Joshua Joshua - 1 year ago 43
Perl Question

String masking: Confoming text to a given mask

Given the following text and mask string: -

text: the quick brown fox jumps over the lazy dog
mask: xx xxx xxxx x xxx

I'm trying to find a terse way to arrive at the result: -

th qui brow f jum

The mask conforms the text to it's pattern.
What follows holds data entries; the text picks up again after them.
-- ==== Sys2Proof/Laws/PerInstr.lean ====
section
/-! SUPPORT. Statements about every instruction as syntax, one lemma per constructor. -/

namespace Sys2Proof.Laws

/-- How many bytes the spec gives an instruction: one for an opcode (30_encoding.md R77), 8 + L for a unit
of the wire (R71, R74, R75). -/
def EncodeLength.expected : Instr → Nat
  | .frame _ _ payload _ _ => payload.length + 8
  | .ack _ _ tail => tail.length + 8
  | .nak _ _ tail => tail.length + 8
  | .pollRequest _ _ => 8
  | .encode | .transmit | .sendCmd | .ackWait | .recvPayload | .poll | .decodePvt | .decodePos | .decodeStat
  | .decodeTime | .acquireFix | .cfgSeq | .reserved _ => 1

/-- The encoding has the length the spec gives it, under any parameters. -/
def EncodeLength.Statement (i : Instr) : Prop :=
  ∀ p : Params, (Sys2Proof.encode p i).length = EncodeLength.expected i

namespace EncodeLength

theorem encode : Statement .encode := fun _ => rfl
theorem transmit : Statement .transmit := fun _ => rfl
theorem sendCmd : Statement .sendCmd := fun _ => rfl
theorem ackWait : Statement .ackWait := fun _ => rfl
theorem recvPayload : Statement .recvPayload := fun _ => rfl
theorem poll : Statement .poll := fun _ => rfl
theorem decodePvt : Statement .decodePvt := fun _ => rfl
theorem decodePos : Statement .decodePos := fun _ => rfl
theorem decodeStat : Statement .decodeStat := fun _ => rfl
theorem decodeTime : Statement .decodeTime := fun _ => rfl
theorem acquireFix : Statement .acquireFix := fun _ => rfl
theorem cfgSeq : Statement .cfgSeq := fun _ => rfl
theorem reserved (opcode : Byte) : Statement (.reserved opcode) := fun _ => rfl
theorem frame (cls ident : Byte) (payload : List Byte) (ckA ckB : Byte) :
    Statement (.frame cls ident payload ckA ckB) := fun _ => Machine.frameWith_length cls ident payload ckA ckB
theorem ack (cls ident : Byte) (tail : List Byte) : Statement (.ack cls ident tail) := fun _ => by
  simp [Sys2Proof.encode, Machine.ackHeader, expected]
theorem nak (cls ident : Byte) (tail : List Byte) : Statement (.nak cls ident tail) := fun _ => by
  simp [Sys2Proof.encode, Machine.ackHeader, expected]
theorem pollRequest (cls ident : Byte) : Statement (.pollRequest cls ident) :=
  fun _ => Machine.pollFrame_length cls ident

end EncodeLength

end Sys2Proof.Laws
end

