-- ==== Sys2Proof/Tests/Slice0.lean ====
section
/-! SUPPORT. The model's own tests: the refusals of WellFormed, words written out from the spec's encodings,
one-step tests whose expected values are those of spec/95_test_vectors.md, and for each obligation with
hypotheses a state that meets them. -/

namespace Sys2Proof.Tests

open Sys2Proof.Machine

/-! ## Helpers: the instance of spec/95_test_vectors.md (rows 0 and 2.5), and looking at an outcome -/

/-- The parameters of the vectors: the defaults, the payloads of T-CFG. -/
def params (v : Variant) (verify : Bool) : Params :=
  { Config.defaults v (Config.defaultTemplates [0x00] [0x01] [0x02] [0x03]) with
    verifyRxChecksum := verify, satMin := 4, settleMs := 0, gpeBase := 0 }

theorem params_admissible (v : Variant) (verify : Bool) : (params v verify).admissible = true := by
  cases v <;> cases verify <;> rfl

/-- The instance of the vectors. -/
def device (v : Variant) (verify : Bool) : Instance := ⟨params v verify, params_admissible v verify⟩

/-- Its reset state. -/
def start (v : Variant) (verify : Bool) : State := State.resetOf (device v verify)

/-- The engine is in the middle of the operation v for (0x06, 0x11), its wait open. -/
def running (v : Byte) (variant : Variant) (verify : Bool) : State :=
  { start variant verify with
    op := v, curOp := v, argClass := 0x06, argId := 0x11, argCap := 92, argTimeout := 1000, waiting := true
    deadline := 1000, status := { busy := true, done := false, ok := false, err := .none, acked := false } }

/-- A field of the next state. -/
def look {α : Type} (o : Host.Outcome State Fault Refusal) (f : State → α) : Option α :=
  match o with
  | .next s => some (f s)
  | .fault _ => none
  | .refused _ => none

/-- An outcome is a refusal for this reason. -/
def refusedBy (o : Host.Outcome State Fault Refusal) (r : Refusal) : Bool :=
  match o with
  | .next _ => false
  | .fault _ => false
  | .refused r' => decide (r' = r)

/-! ## WellFormed: each check refuses an ill-formed term -/

theorem test_wf_refuses_a_defined_opcode_as_reserved :
    (Instr.reserved 0x01).wellFormed (params .gen2 false) = false := by decide

theorem test_wf_refuses_the_last_defined_opcode_as_reserved :
    (Instr.reserved 0x0C).wellFormed (params .gen2 false) = false := by decide

theorem test_wf_refuses_an_ack_shaped_frame :
    (Instr.frame 0x05 0x01 [0x06, 0x11] 0x1F 0x48).wellFormed (params .gen2 false) = false := by decide

theorem test_wf_refuses_a_payload_past_16_bits :
    (Instr.frame 0x01 0x02 (List.replicate 65536 0) 0 0).wellFormed (params .gen2 false) = false := by
  simp only [Instr.wellFormed, List.length_replicate]
  decide

theorem test_wf_refuses_a_short_ack : (Instr.ack 0x06 0x11 [0x1F]).wellFormed (params .gen2 false) = false := by
  decide

theorem test_wf_refuses_a_long_nak :
    (Instr.nak 0x06 0x11 [0x1E, 0x43, 0x00]).wellFormed (params .gen2 false) = false := by decide

/-! ## Decoding: words written out from 30_encoding.md R70, R74, R75, R77, R79 -/

theorem test_decode_encode : decode (params .gen2 false) .command [0x01] = .ok .encode := rfl
theorem test_decode_transmit : decode (params .gen2 false) .command [0x02] = .ok .transmit := rfl
theorem test_decode_send_cmd : decode (params .gen2 false) .command [0x03] = .ok .sendCmd := rfl
theorem test_decode_ack_wait : decode (params .gen2 false) .command [0x04] = .ok .ackWait := rfl
theorem test_decode_recv_payload : decode (params .gen2 false) .command [0x05] = .ok .recvPayload := rfl
theorem test_decode_poll : decode (params .gen2 false) .command [0x06] = .ok .poll := rfl
theorem test_decode_decode_pvt : decode (params .gen2 false) .command [0x07] = .ok .decodePvt := rfl
theorem test_decode_decode_pos : decode (params .gen2 false) .command [0x08] = .ok .decodePos := rfl
theorem test_decode_decode_stat : decode (params .gen2 false) .command [0x09] = .ok .decodeStat := rfl
theorem test_decode_decode_time : decode (params .gen2 false) .command [0x0A] = .ok .decodeTime := rfl
theorem test_decode_acquire_fix : decode (params .gen2 false) .command [0x0B] = .ok .acquireFix := rfl
theorem test_decode_cfg_seq : decode (params .gen2 false) .command [0x0C] = .ok .cfgSeq := rfl
theorem test_decode_reserved_low : decode (params .gen2 false) .command [0x00] = .ok (.reserved 0x00) := rfl
theorem test_decode_reserved_high : decode (params .gen2 false) .command [0xFF] = .ok (.reserved 0xFF) := rfl

/-- PosT4 of 95_test_vectors.md. -/
theorem test_decode_frame : decode (params .gen2 false) .received
    [0xB5, 0x62, 0x01, 0x02, 0x04, 0x00, 0x11, 0x22, 0x33, 0x44, 0xB1, 0x82] =
      .ok (.frame 0x01 0x02 [0x11, 0x22, 0x33, 0x44] 0xB1 0x82) := rfl

/-- AckF(06,11). -/
theorem test_decode_ack : decode (params .gen2 false) .received
    [0xB5, 0x62, 0x05, 0x01, 0x02, 0x00, 0x06, 0x11, 0x1F, 0x48] = .ok (.ack 0x06 0x11 [0x1F, 0x48]) := rfl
The resulting string should have the same amount of words as the mask.

My current implentation is using
to zip the words of each list together and do a string substitution. ( I've copied the logic of the zip function into the below example so you don't need to install it to test)

# Squashed version of List::Zip->zip function
sub zip{map{[map{shift@{$_}}@_]}0..((sort map{0+@{$_}}@_)[0]-1)}

my $mask = 'xx xxx xxxx x xxx';
my $text = 'the quick brown fox jumps over the lazy dog';

for my $mt ( zip( [split(' ', $mask)], [split(' ', $text)] ) ) {
my ( $m, $t ) = @{ $mt };
$mask =~ s/ $m / substr( $t, 0, length($m) ) /xe;

print $mask; # OUTPUT: th qui brow f jum

... but I can't help but think there's a shorter way. Maybe a funky regex trick?

Suggestions welcome.


The accepted answer here is intriguing for it's use of
. Trying to figure out how to apply it to my problem. (Edit: Borodin pointed out why it's not applicable to this problem)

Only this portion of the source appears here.